Поднялся на невысокое крыльцо. Подходя к двери, услышал веселые голоса и раскаты хохота. Войдя в комнату, я мельком увидел двух молодых людей, судя по красным пиджакам – молодых политиков, которые при моем появлении побледнели и разинули рты. В следующую секунду они оба с грохотом выскочили в окно, разбив стекла. Я не успел им сообщить, что это тринадцатый этаж. Конечно, лично я не суеверен, но плохие приметы сбываются, даже когда в них не веришь...
Не успел я занять своё место, как вошел какой-то почтенный старец с длинной развевающейся бородой и благообразным, но довольно суровым лицом. Я пригласил его садиться. По-видимому, он был чем-то расстроен. Он извлёк из кармана красный шелковый платок и последний номер моей газеты.
Разложив газету на коленях, протёр очки платком и спросил:
- Это вы и есть новый редактор?
Я сие подтвердил.
- Вы когда-нибудь редактировали партийную газету?
- Нет, - ответил я, - это мой первый опыт.
- Я так и думал. А политикой вы когда-нибудь занимались?
- Н-нет, на сколько помню, не занимался.
- Я это почему-то предчувствовал, - сказал почтенный старец, надевая очки и довольно строго поглядев на меня. Он сложил газету поудобнее. - Я желал бы прочитать вам строки, которые внушили мне такое предчувствие. Вот эту самую передовицу. Послушайте и скажите, вы ли это написали?
«Современные учёные опровергают мнение, будто бы олигархи происходят от амёбы, так как науке не известно случаев их деления. Правда, некоторые упорствуют во мнении, что они его утратили в процессе эволюции…»

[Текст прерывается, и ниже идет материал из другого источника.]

/-- A mapping word over n pages from S[a] on: it acts once for the group when a lane is Active, its checks come before any page
is touched, and its progress index counts the pages treated (R206, R417). -/
def mapWord (s : State) (p : Option Pfx) (d a : Opnd) (n : Nat) (bad : Issue → Option Trap)
    (f : Issue → State → Nat → State × Treated) : Out :=
  withIssue s (fun u =>
    let act := activeOf u.g u.f.lanes p
    match bad u with
    | some t => .next (raise s u t)
    | none =>
      if act = 0 then .next (finish s u)
      else
        let start := (sreg u.g (scalarNo a)).toNat
        if start % 2048 != 0 || scratchOf s u.g < start + 2048 * n then
          .next (raise s u { cls := 10, info0 := BitVec.ofNat 64 start, info1 := BitVec.ofNat 64 (lowest act) })
        else
          let i := if u.f.fresh then 0 else u.f.pix
          let c := if u.f.fresh then 0 else u.f.first
          match treatPages (fun s i => f u s (start / 2048 + i)) (n - i) i c s with
          | (s, _, c, none) => .next (finish (modGroup s u.key (fun g => setSreg g (scalarNo d) (BitVec.ofNat 64 c))) u)
          | (s, i, c, some o) =>
            let s := modGroup s u.key (fun g => modFrag g u.f.lanes (fun f => { f with resumed := true, first := c }))
            .next (takeOutcome s u.key u.f.lanes u.words.length o (start + 2048 * i) (lowest act) i c none))

/-- Whether a mapping word that came to a page earlier found it not resident, and waits for it. -/
def awaitsPage (u : Issue) (p : Nat) : Bool :=
  u.f.resumed && (match u.f.hold with
    | .page sva => sva / 2048 == p
    | .noFrame sva _ => sva / 2048 == p
    | _ => false)

/-- A page that must be resident at a home: `k` with whether it was so when the word came to it. -/
def residentPage (s : State) (u : Issue) (p home : Nat) (k : State → Bool → State × Treated) : State × Treated :=
  match needPage s u.g.gang p home with
  | (s, .resident) => k s (!awaitsPage u p)
  | (s, .wait) =>
    let kept := !awaitsPage u p && ((gangOf s u.g.gang).map (fun q => pageState q p == 2)).getD false
    (s, .stop (.hold (if kept then .pageKept (2048 * p) else .page (2048 * p))))
  | (s, n) => (s, .stop (pageOutcome s u (2048 * p) n))

def execSpmap (p : Option Pfx) (d a : Opnd) (h : BitVec 2) (n : BitVec 6) (s : State) : Out :=
  mapWord s p d a (n.toNat + 1)
    (fun u => if ((gangOf s u.g.gang).map (·.cores.length)).getD 1 ≤ h.toNat then some (illegalTrap u (causeCode 206 4)) else none)
    (fun u s i => residentPage s u i h.toNat (fun s there => (s, .done there)))

/-- The state of a page for the words that leave pages where they are. -/
def pageNow (s : State) (u : Issue) (p : Nat) : Dword := ((gangOf s u.g.gang).map (·.page p)).getD 0

def execSpunmap (p : Option Pfx) (d a : Opnd) (n : Byte) (s : State) : Out :=
  mapWord s p d a (n.toNat + 1) (fun _ => none) (fun u s i =>
    if PagePin (pageNow s u i) != 0 then (s, .done true)
    else if ((gangOf s u.g.gang).map (·.leaving.contains i)).getD false then (s, .stop (.hold (.page (2048 * i))))
    else match discardPage s u.g.gang i with
      | (s, .ok _) => (s, .done false)
      | (s, .error o) => (s, .stop o))

/-- Frames of a core that hold pages with PIN > 0 (R192). -/
def pinnedFrames (s : State) (core : Nat) : Nat :=
  ((coreOf s core).frames.filter (fun f => match gangOf s f.2.gang with
    | none => false
    | some q => PagePin (q.page f.2.page) != 0)).length

/-- A page's pin count is written in its entry. -/
def setPin (s : State) (u : Issue) (p pin : Nat) : State × Treated :=
  let e := pageNow s u p
  match gangOf s u.g.gang, launchOfGroup s u.g with
  | some q, some l =>
    let va := entryVa l q.index p
    (match areaState s (whoPager q l) va with
     | (s, .ready) =>
       (match writeEntry s u.g.gang p
          (pageEntry (PageMap e) (PageRes e) (PageDirty e) (PagePois e) (PageHome e) (PageFrame e) pin) with
        | (s, true) => (s, .done false)
        | (s, false) => (s, .stop (entryStop va p .bad)))
     | (s, a) => (s, .stop (entryStop va p a)))
  | _, _ => (s, .done true)

def execSppin (p : Option Pfx) (d a : Opnd) (n : BitVec 6) (s : State) : Out :=
  mapWord s p d a (n.toNat + 1) (fun _ => none) (fun u s i =>
    residentPage s u i (homeHere s u) (fun s _ =>
      let e := pageNow s u i
      let core := ((gangOf s u.g.gang).bind (fun q => q.cores[PageHome e]?)).getD 0
      let full := PagePin e == 0 && frameCount (coreOf s core) < pinnedFrames s core + 1 + 16
      if PagePin e == 15 || full then (s, .done true) else setPin s u i (PagePin e + 1)))

def execSppinUn (p : Option Pfx) (d a : Opnd) (n : BitVec 6) (s : State) : Out :=
  mapWord s p d a (n.toNat + 1) (fun _ => none) (fun u s i =>
    let e := pageNow s u i
    if PagePin e == 0 then (s, .done true) else setPin s u i (PagePin e - 1))

/-! ### SPQUERY (R210) -/

/-- The value of a page, as SPQUERY writes it. -/
def pageValue (q : Gang) (p : Nat) : Nat :=
  let e := q.page p
  bits e.toNat 0 24 + (if PageRes e then 2 ^ 24 * (q.cores[PageHome e]?).getD 0 else 0) + 2 ^ 30 * pageState q p
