-- ==== Sys2Proof/Machine/Matrix.lean ====
section
/-!
DEFINITION. The life of a compute node (R244, R245, R251 to R263, R266) with the summation of the matrix engines (R108 to R110),
and the walker's issue and completion of nodes of both kinds (R242).
-/
namespace Sys2Proof.Machine

open Sys2Proof

/-! ### The gather (R251 to R253, R258 to R261) -/

/-- What stops a gather: it goes on later; a page is not resident, and the node is aborted, or no frame can be taken for it; it is parked, with the operand, the
address and the cause; its context freezes; a backing area fails; poison is consumed. -/
inductive GatherStop where
  | later
  | page
  | starve (sva : Nat)
  | park (operand va cause : Nat)
  | freeze (cause : Nat)
  | backing (va cause : Nat)
  | consume (addr : Nat)
deriving DecidableEq, Repr, Inhabited

def gatherStop (operand : Nat) (sva : Bool) : EngineStop → GatherStop
  | .wait => if sva then .page else .later
  | .noFrame a => .starve a
  | .fault va cause => .park operand va cause
  | .freeze n => .freeze n
  | .backing va cause => .backing va cause
  | .consume a => .consume a
  | .window a _ => .consume a

/-- Who gathers: for whom, in which gang and on which core, after which anchor, with how much scratchpad. -/
structure Gatherer where
  w       : Who
  uid     : Nat
  core    : Nat
  anchor  : Since
  scratch : Nat
deriving DecidableEq, Repr, Inhabited

/-- An operand: its code in the node-fault info, its format, and, in scratchpad, its geometry and descriptor. -/
structure GatherOperand where
  op   : Nat
  code : Nat
  sva  : Bool
  geom : Nat
  sci  : Nat
deriving DecidableEq, Repr, Inhabited

/-- An element that has been read: its bits, the geometry and descriptor that its scale comes from. -/
structure Gathered where
  bits : Nat
  geom : Nat
  sci  : Nat
  desc : Nat
deriving DecidableEq, Repr, Inhabited

abbrev GatherResult (α : Type) := State × Except GatherStop α

def gatherFmt (o : GatherOperand) : Fmt := (fmtOfCode o.code).getD .f32

/-- The descriptor of an element whose geometry is not none (R105).

DESIGN CHOICE (log entry 92): a companion descriptor that cannot be read, or is bad, is a fault of the element, with its operand code and VA
(R260). -/
def gatherDescriptor (s : State) (c : Gatherer) (o : GatherOperand) (geom sci va : Nat) : GatherResult Nat :=
  if geom = 0 then (s, .ok 0)
  else
    match readDescriptor s c.w sci with
    | (s, .error b) =>
      let r := engineStop s c.w (b.seenAt va) va
      (r.1, .error (gatherStop o.op false r.2))
    | (s, .ok x) => if descriptorOk x va then (s, .ok x) else (s, .error (.park o.op va 8))

/-- The element in nibble `h` of the byte, or in the bytes, at an address. -/
def gatherElement (s : State) (c : Gatherer) (o : GatherOperand) (va h : Nat) : GatherResult Gathered :=
  let n := if (gatherFmt o).bits = 16 then 2 else 1
  let value := fun (bs : List Byte) => if (gatherFmt o).bits = 4 then bits (leNat bs) (4 * h) 4 else leNat bs
  if o.sva then
    if c.scratch ≤ va then (s, .error (.park o.op va 12))
    else
      match engineSvaRead s c.uid c.core c.anchor va n with
      | (s, .error e) => (s, .error (gatherStop o.op true e))
      | (s, .ok (_, true)) => (s, .error (.consume va))
      | (s, .ok (bs, false)) =>
        match gatherDescriptor s c o o.geom o.sci va with
        | (s, .error e) => (s, .error e)
        | (s, .ok x) => (s, .ok ⟨value bs, o.geom, o.sci, x⟩)
  else
    let fail := fun (s : State) (b : XBad) =>
      let r := engineStop s c.w b va
      (r.1, (Except.error (gatherStop o.op false r.2) : Except GatherStop Gathered))
    match leafOf s c.w .load true va with
    | (s, .error b) => fail s b
    | (s, .ok e) =>
      if LeafFmt e != o.code then (s, .error (.park o.op va 8))
      else
        match gatherDescriptor s c o (LeafGeom e) (LeafSci e) va with
        | (s, .error x) => (s, .error x)
        | (s, .ok desc) =>
          match destOf s c.w e va with
          | .error b => fail s b
          | .ok (.dev dpa ma) =>
            (match readPlaced s c.w c.anchor dpa ma n with
             | (s, _, true) => (s, .error (.consume va))
             | (s, bs, false) => (s, .ok ⟨value bs, LeafGeom e, LeafSci e, desc⟩))
          | .ok _ => (s, .error (.park o.op va 8))

/-- The scale of an element, as an FP32 word.

DESIGN CHOICE (log entry 92): a fault of its read has operand code 3 and the scale's own VA. -/
def gatherScale (s : State) (c : Gatherer) (o : GatherOperand) (x : Gathered) (va h : Nat) : GatherResult Word :=
  if x.geom = 0 then (s, .ok 0x3F800000)
  else
    let p := scaleAddr x.desc x.geom (gatherFmt o) va h
    match engineRead s c.w c.anchor p.1 (if p.2 then 1 else 4) with
    | (s, .error e) => (s, .error (gatherStop 3 false e))
    | (s, .ok (_, true)) => (s, .error (.consume p.1))
    | (s, .ok (bs, false)) =>
      (s, .ok (if p.2 then BitVec.ofNat 32 (roundFmt .f32 false .rne 0 (scaleOf true (leNat bs))) else BitVec.ofNat 32 (leNat bs)))

/-- The tensor column of an element (R105). -/
def gatherColumn (x : Gathered) (f : Fmt) (va h : Nat) : Nat := ((va - bits x.desc 64 64) * 8 + 4 * h) / f.bits % bits x.desc 128 32

/-- The elements of a stored row from depth `k` on, each with its scale, as FP32 words; `first` is the K-group's first element with
its scale (R108, R253). -/
def gatherDepths (c : Gatherer) (o : GatherOperand) (row : Nat) : Nat → Nat → Option (Gathered × Word) → State → List Word →
    GatherResult (List Word)
  | 0, _, _, s, out => (s, .ok out)
  | n + 1, k, first, s, out =>
    let f := gatherFmt o
    let va := row + k * f.bits / 8
    let h := k * f.bits % 8 / 4
    match gatherElement s c o va h with
    | (s, .error e) => (s, .error e)
    | (s, .ok x) =>
      let word := BitVec.ofNat 32 (roundFmt .f32 false .rne 0 (decodeFmt f x.bits))
      let fresh := f.bits = 16 || k % 32 = 0
      match fresh, first with
      | false, some (y, scale) =>
        if y.geom = x.geom && (x.geom = 0 || y.sci = x.sci && y.desc = x.desc) then
          gatherDepths c o row n (k + 1) first s (scale :: word :: out)
        else (s, .error (.park o.op va 8))
      | _, _ =>
        if f.bits != 16 && k = 0 && x.geom != 0 && gatherColumn x f va h % (geomShape x.geom).2 != 0 then
          (s, .error (.park o.op va 8))
        else
          match gatherScale s c o x va h with
          | (s, .error e) => (s, .error e)
          | (s, .ok scale) => gatherDepths c o row n (k + 1) (some (x, scale)) s (scale :: word :: out)
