-- ==== Sys2Proof/Machine/Power.lean ====
section
/-!
DEFINITION. Power: the three sources of the step (R16, R444), PWRSTAT (R447), PSET (R449), and the drain at a power failure
(R450, R451).
-/
namespace Sys2Proof.Machine

open Sys2Proof

/-! ### The step in force -/

/-- The highest of the three requests. -/
def stepAsked (p : Power) : Nat := max p.pinreq (max p.pktreq p.portreq)

/-- A source replaces its request; a transition is under way until the step in force is the highest of the three. -/
def askStep (s : State) (p : Power) : State := { s with power := { p with moving := p.step != stepAsked p } }

/-- Whether the step in force has settled. -/
def stepSettled (s : State) : Bool := s.power.step == stepAsked s.power


/-- PWRSTAT. -/
def pwrstat (s : State) : Nat :=
  let p := s.power
  p.step % 16 + 2 ^ 4 * (p.pinreq % 16) + 2 ^ 8 * (p.pktreq % 16) + 2 ^ 12 * (p.portreq % 16) + 2 ^ 16 * p.moving.toNat +
    2 ^ 32 * (p.watts % 65536) + 2 ^ 48 * (p.temp % 256)

/-- Power-step packets, whose requests their fetch has recorded, come to their end. -/
def settlePackets (s : State) : State :=
  { s with packets := s.packets.map (fun p =>
      (p.1, if field p.2.bytes 0 1 == 4 && p.2.status.isNone then { p.2 with status := some 2 } else p.2)) }

/-- A fragment that PSET holds goes on past its unit. -/
def Frag.afterPset (f : Frag) (clock : Nat) : Frag :=
  match f.hold with
  | .power _ words => f.past words clock
  | _ => f

/-- A fragment's scalar that PSET writes. -/
def givePset (v : Dword) (g : Group) (f : Frag) : Group :=
  match f.hold with
  | .power d _ => let x := setSreg g d v; if sreg g d == v then x else breakSpin x (lowest f.lanes)
  | _ => g

/-- Words of PSET that hold their fragments end, in whatever quarter, also those that a handler has set aside. -/
def settlePsets (s : State) : State :=
  let v := BitVec.ofNat 64 (pwrstat s)
  let on := fun (f : Frag) => f.afterPset s.clock
  { s with
    groups := s.groups.map (fun x =>
      let g := (x.2.frags ++ fragsAside s x.2.gang x.1).foldl (givePset v) x.2
      (x.1, { g with frags := g.frags.map on }))
    gangs := s.gangs.map (fun x => (x.1, { x.2 with mode := x.2.mode.map (fun t => { t with saved := t.saved.map on }) })) }

/-- What waits for the first moment at which the step in force is the highest of the three requests ends there (R444). -/
def settlePower (s : State) : State := if stepSettled s then settlePsets (settlePackets s) else s

/-- The packet source holds the STEP of the packet fetched last, or of PSET's latest request. -/
def askPacketStep (s : State) (step : Nat) : State := settlePower (askStep s { s.power with pktreq := step % 16 })

/-- STROBE samples STEP[3:0]. -/
def execPowerStepPins (s : State) : Out :=
  .next (settlePower (askStep s { s.power with pinreq := s.input.value.toNat % 16 }))

/-- The governor reaches the step that is asked for. -/
def execPowerStepSettle (s : State) : Out :=
  .next (settlePower { s with power := { s.power with step := stepAsked s.power, moving := false } })

/-- PSET: a request is recorded when the word issues, and the word holds until the step settles. -/
def psetOp (s : State) (a b : Opnd) : Out :=
  systemOp s a b (fun u _ sa _ =>
    if 32 ≤ sa then .next (raise s u (illegalTrap u (causeCode 449 2)))
    else if !bit sa 4 then
      (if sa != 0 then .next (raise s u (illegalTrap u (causeCode 449 3))) else finishScalar s u b (pwrstat s))
    else
      let s := askPacketStep s sa
      if stepSettled s then finishScalar s u b (pwrstat s) else .next (holdUnit s u (.power (scalarNo b) u.words.length)))

def execPsetReq (a b : Opnd) (s : State) : Out := psetOp s a b

/-- PSET with REQ = 0. -/
def execPset (s : State) : Out := psetOp s (systemFields s).1 (systemFields s).2

/-! ### The drain image (R451) -/

/-- Whether a drain area holds a valid image, and its GEN. -/
def drainValid (area : List Byte) : Bool :=
  decide (128 ≤ area.length) && area.drop (area.length - 64) == digest64 (area.take (area.length - 64)) &&
  field area 0 4 == 0x4E494144

def drainGen (area : List Byte) : Nat := field area 4 4

/-- The area that holds the valid image with the greater GEN: A, B or neither. -/
def newerArea (f : Flash) : Option Bool :=
  match drainValid f.areaA, drainValid f.areaB with
  | true, true => some (decide (drainGen f.areaB ≤ drainGen f.areaA))
  | true, false => some true
  | false, true => some false
  | false, false => none

/-- CKSTAT of a partition (R455), 16 bytes. -/
def ckstat (c : Checkpoint) : Nat :=
  c.state % 4 + 4 * (c.slot % 2) + 2 ^ 8 * (c.units % 2 ^ 40) + 2 ^ 64 * (c.ckid % 2 ^ 64)

def checkpointOf (s : State) (part : Nat) : Checkpoint := tget Checkpoint.reset s.checkpoints part

/-- Sixteen bytes of a queue. -/
def drainQueueEntry (q : Nat) (x : Queue) : List Byte :=
  leBytes 2 q ++ leBytes 1 x.state ++ leBytes 1 0 ++ leBytes 4 x.head.toNat ++ leBytes 4 x.tail.toNat ++ leBytes 1 x.ctx.toNat ++
    leBytes 3 0

/-- The last 256 places of a partition's journal, oldest first; a place that no entry has taken reads zero. -/
def drainJournal (j : Journal) : List Byte :=
  (List.range 256).flatMap (fun i =>
    (tfind j.entries ((j.nextSeq + 32768 - 1 - 256 + i) % 32768)).getD (List.replicate 32 0))

/-- The units that have a bank, in ascending number. -/
def bankUnits : List Nat := (List.range 0x6001).filter unitExists

/-- The drain image of the package at the PWRFAIL edge. -/
def drainImage (s : State) (gen : Nat) : List Byte :=
  let queues := s.queues.filter (fun q => q.2.state != 0)
  let records := (s.launches.filter (·.2.admitted)).map (fun l => l.2.record)
  let saved := records.drop (records.length - 1024)
  let trunc := if 1024 < records.length then 2 ^ 31 else 0
  let body := leBytes 4 0x4E494144 ++ leBytes 4 gen ++ leBytes 8 s.clock ++ leBytes 4 queues.length ++
    leBytes 4 (saved.length + trunc) ++ leBytes 40 0 ++ queues.flatMap (fun q => drainQueueEntry q.1 q.2) ++
    (List.range 6).flatMap (fun p => drainJournal (journalOf s p)) ++ saved.flatten ++
    (List.range 6).flatMap (fun p => leBytes 16 (ckstat (checkpointOf s p))) ++
    bankUnits.flatMap (fun u => leBytes 32 (bank s u).toNat)
  body ++ digest64 body

/-- Power with no step in force, none asked for and none under way (R17). -/
def Power.noStep (p : Power) : Power := { p with step := 0, pinreq := 0, pktreq := 0, portreq := 0, moving := false }

/-- The sector from which a firmware update goes on after its last committed one (R17). -/
def Flash.resumeSector (f : Flash) : Nat := f.committed

/-- A falling edge on PWRFAIL: everything stops as at a kill, a checkpoint that runs ends in error, a power step and a write of board
flash end (R17), and the image goes to the area that does not hold the newer valid one; where the supply gives out first, only so many of
its bytes as the event says, and so no digest. A rising edge changes nothing: the device waits for a cold reset. -/
def execPowerFail (s : State) : Out :=
  if !s.input.ok || s.power.failed then .next s
  else
    let s := { s with
      checkpoints := s.checkpoints.map (fun c => (c.1, if c.2.state = 1 || c.2.state = 2 then { c.2 with state := 3 } else c.2)) }
    let gen := (s.flash.gen + 1) % 2 ^ 32
    let whole := drainImage s gen
    let image := if s.input.sub = 1 then whole.take (min s.input.key (whole.length - 1)) else whole
    let flash := match newerArea s.flash with
      | some true => { s.flash with areaB := image, gen := gen, writing := none }
      | _ => { s.flash with areaA := image, gen := gen, writing := none }
    .next { s with power := { s.power.noStep with failed := true }, flash := flash }

end Sys2Proof.Machine
end

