-- ==== Sys2Proof/Machine/Release.lean ====
section
/-!
DEFINITION. The release of frozen agents by UNFREEZE and FRZCMD (R404, R405), the host's service of a trap at the context rung
(R412), and the end of a debug halt (R464).
-/
namespace Sys2Proof.Machine

open Sys2Proof

/-! ### Release (R405) -/

/-- A gang held at the context rung goes on as TRET mode 0 would let it, and the engine work that its trap names goes on. -/
def releaseGang (s : State) (uid : Nat) : State :=
  match gangOf s uid with
  | none => s
  | some q =>
    match q.climbed with
    | none => s
    | some p =>
      let s := setGang s uid { q with climbed := none }
      match p.engine with
      | none => s
      | some n => if p.cls = 14 then resumeTransfer s n else if p.cls = 16 then resumeNode s uid n else s

/-- Every trap at a context's rung has been served. -/
def served (s : State) (ctx : Nat) : State :=
  let s := { s with services := s.services.filter (fun v => !(v.rung == 2 && v.key % 256 == ctx)) }
  setCtx s ctx { ctxOf s ctx with pend := false, cls := 0, gang := 0, held := none, more := [] }

/-- A frozen context goes on: its held gangs, its halted transfers and its parked nodes with it. -/
def releaseCtx (s : State) (ctx : Nat) : State :=
  if !(ctxOf s ctx).frozen then s
  else
    let s := served s ctx
    let s := setCtx s ctx { ctxOf s ctx with frozen := false }
    let s := (s.gangs.filter (fun q => gangCtx s q.1 == some ctx)).foldl (fun s q => releaseGang s q.1) s
    thawNodes (resumeFrozen s (fun t => t.ctx == ctx && (t.kind != 2 ||
      ((t.packet.bind (tfind s.packets)).map (fun p => (queueOf s p.queue).state != 2)).getD true))) ctx

/-- A frozen queue runs again, with the transfer that a fault of its packet halted. -/
def releaseQueue (s : State) (q : Nat) : State :=
  let x := queueOf s q
  if x.state != 2 then s
  else
    let mine := fun (t : Transfer) => t.kind == 2 && ((t.packet.bind (tfind s.packets)).map (·.queue)) == some q &&
      !(ctxOf s t.ctx).frozen
    let s : State := { s with packets := s.packets.map (fun p => if p.2.queue == q then (p.1, { p.2 with stopped := false }) else p) }
    resumeFrozen (setQueue s q { x with state := 1 }) mine

def releaseFn (s : State) (fn : Nat) : State :=
  match s.funcs[fn]? with
  | none => s
  | some f => { s with funcs := s.funcs.set fn { f with frozen := false } }

def releaseEngine (s : State) (n : Nat) : State :=
  let c := coreOf s (n / 8)
  if c.engines[n % 8]? == some true then setCore s (n / 8) { c with engines := c.engines.set (n % 8) false } else s

def releasePort (s : State) (dev : Nat) : State :=
  { s with peers := tset peerReset s.peers dev (tget peerReset s.peers dev &&& ~~~0x20) }

/-- Class and number of the agent that a value names, when its fields are in range: 0 queue, 1 context, 2 host function, 3 engine, 4
peer port. -/
def agentOf (x : Nat) : Option (Nat × Nat) :=
  let cls := bits x 0 4
  let n := bits x 16 16
  let ok := match cls with
    | 0 => true
    | 1 => decide (n < 256)
    | 2 => decide (n ≤ 6)
    | 3 => decide (n / 8 < 48) && decide (n % 8 < 6)
    | 4 => decide (n < 256)
    | _ => false
  if ok && bits x 4 12 = 0 && x < 2 ^ 32 then some (cls, n) else none

/-- PEERCFG PART (R376). -/
def peerPart (x : Dword) : Nat := bits x.toNat 8 3

/-- Whether an agent is another partition's. -/
def agentForeign (s : State) (ctx part : Nat) : Nat × Nat → Bool
  | (0, q) => queueOwner s ctx part q == .foreign
  | (1, c) => ctxPart s c != part
  | (2, fn) => ((s.funcs[fn]?).map (·.part)).getD 7 != part
  | (3, n) => corePart s (n / 8) != part
  | (_, dev) => peerPart (tget peerReset s.peers dev) != part

def releaseAgent (s : State) : Nat × Nat → State
  | (0, q) => releaseQueue s q
  | (1, c) => releaseCtx s c
  | (2, fn) => releaseFn s fn
  | (3, n) => releaseEngine s n
  | (_, dev) => releasePort s dev

def execUnfreeze (a : Opnd) (s : State) : Out :=
  systemOp s a a (fun u l sa _ =>
    match agentOf sa with
    | none => .next (raise s u (illegalTrap u (causeCode 405 0)))
    | some x => if agentForeign s l.ctx l.part x then breach s u 9 else .next (finish (releaseAgent s x) u))

/-- FRZCMD: a value with a bad field releases nothing. -/
def execFrzcmd (s : State) : Out :=
  hostAct s 0x470000 none (fun s =>
    match agentOf s.input.value.toNat with
    | none => .next s
    | some x => .next (releaseAgent s x))

/-! ### CTXCMD (R412) -/

/-- A host access to a context's register of a block at a base. -/
def ctxAct (s : State) (base : Nat) (k : State → Nat → Out) : Out :=
  let ctx := s.input.key
  if 256 ≤ ctx then .next s else hostAct s (base + 8 * ctx) (some (ctxPart s ctx)) (fun s => k s ctx)

/-- The trap that PEND tells of has been served by the kill of its gang: PEND tells of the next one that waits. -/
def servedHeld (s : State) (ctx : Nat) (held : Option Nat) : State :=
  let s := { s with services := s.services.filter (fun v => !(v.rung == 2 && some v.key == held.map (fun uid => ctxServiceKey uid ctx))) }
  if (ctxOf s ctx).held == held then setCtx s ctx (ctxOf s ctx).nextHeld else s

/-- Every gang of a context is killed, with no relaunch. -/
def killCtx (s : State) (ctx : Nat) : State :=
  (s.gangs.filter (fun q => gangCtx s q.1 == some ctx)).foldl (fun s q => (killGang s q.1 false).1) s

def execCtxcmdKillAll (s : State) : Out :=
  ctxAct s 0x480000 (fun s ctx => .next (let s := killCtx s ctx; if (ctxOf s ctx).pend then served s ctx else s))

def execCtxcmdKillHeld (s : State) : Out :=
  ctxAct s 0x480000 (fun s ctx =>
    let c := ctxOf s ctx
    if !c.pend then .next s
    else
      let s := match c.held with
        | none => s
        | some uid => (killGang s uid false).1
      .next (servedHeld s ctx c.held))

def execCtxcmdRelease (s : State) : Out :=
  ctxAct s 0x480000 (fun s ctx => .next (if (ctxOf s ctx).pend then releaseCtx s ctx else s))

/-! ### DBGCTL (R464) -/

/-- The clocks for which a gang has been halted, since `from'`, do not count for its services and rendezvous (R65, R414). -/
def skipClocks (s : State) (uid from' : Nat) : State :=
  let keys := (groupsOf s uid).map (·.1)
  let later := fun (since : Nat) => since + (s.clock - max since from')
  let s := keys.foldl (fun s key => modGroup s key (fun g => { g with rdv := g.rdv.map (fun r => { r with since := later r.since }) })) s
  { s with services := s.services.map (fun v =>
      if (v.rung = 0 && keys.contains v.key) || (v.rung = 1 && v.key = uid) || (v.rung = 2 && v.key / 256 = uid) then
        { v with since := later v.since } else v) }

/-- The halted gang of a context goes on; the trap that halted it is delivered, or not. -/
def resumeHalted (s : State) (ctx : Nat) (deliver : Bool) : State :=
  match (ctxOf s ctx).halted with
  | none => s
  | some uid =>
    match gangOf s uid with
    | none => s
    | some q =>
      match q.halted.filter (·.told) with
      | none => s
      | some h =>
        let s := setCtx s ctx { ctxOf s ctx with halted := none }
        let s := skipClocks (setGang s uid { q with halted := none }) uid h.since
        let t : Trap := { cls := h.trap.cls, info0 := h.trap.info0, info1 := h.trap.info1, atHeader := true, engine := h.trap.engine, safe := true,
                          byWord := false }
        if !deliver then s
        else
          match h.key with
          | none => takeGangTrap s uid t
          | some key =>
            match (groupOf s key).bind (fun g => fragAt g h.lane) with
            | none => s
            | some f => takeTrap s key f.lanes 1 t

def execDbgctlResumeDiscard (s : State) : Out := ctxAct s 0x900000 (fun s ctx => .next (resumeHalted s ctx false))
def execDbgctlResumeDeliver (s : State) : Out := ctxAct s 0x900000 (fun s ctx => .next (resumeHalted s ctx true))

end Sys2Proof.Machine
end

«Племенные демократы осенью стаями улетают на юг, а либералы стадами мигрируют на север…»
«Если осла назвать Сократом, то его интеллект автоматически повышается на 128,5%, а с лопуха, названного ананасом, можно снимать по пять урожаев в год. Правда, имеется исключение: дерьмо можно именовать конфеткой, халвой или мармеладом, но его вкусовые качества от этого не меняются…»
«Первым, и самым необходимым для процветания нашего общества, следует рассмотреть закон об убережении от летних ураганов и тайфунов пчёл молочных пород в период их окукливания…»
- Ну с, что вы об этом думаете? Ведь это вы написали, насколько мне известно?
- Что думаю? Я думаю, что сие не лишено смысла. Пчелиное молоко очень полезно и питательно, а удойность указанных пчёл сильно падает после даже малохольного тайфунчика…
- Какая удойность? Пчёлы не доятся!
- Ах, вот как, не доятся? Ну, это следует понимать в переносном смысле, исключительно в переносном. Всякий, кто хоть сколько-нибудь смыслит в деле, поймёт, что я хотел сказать «получить молоко».
Тут почтенный старец вскочил с места, разорвал газету на мелкие клочки, растоптал ногами, разбил палкой несколько предметов, крикнул, что я смыслю в политике не больше, чем огородное пугало в парижской моде, и выбежал из редакции, сильно хлопнув дверью. Вообще он вёл себя так, что мне показалось, будто он чем-то недоволен. Но, не зная, в чем дело, я, разумеется, не мог ему помочь.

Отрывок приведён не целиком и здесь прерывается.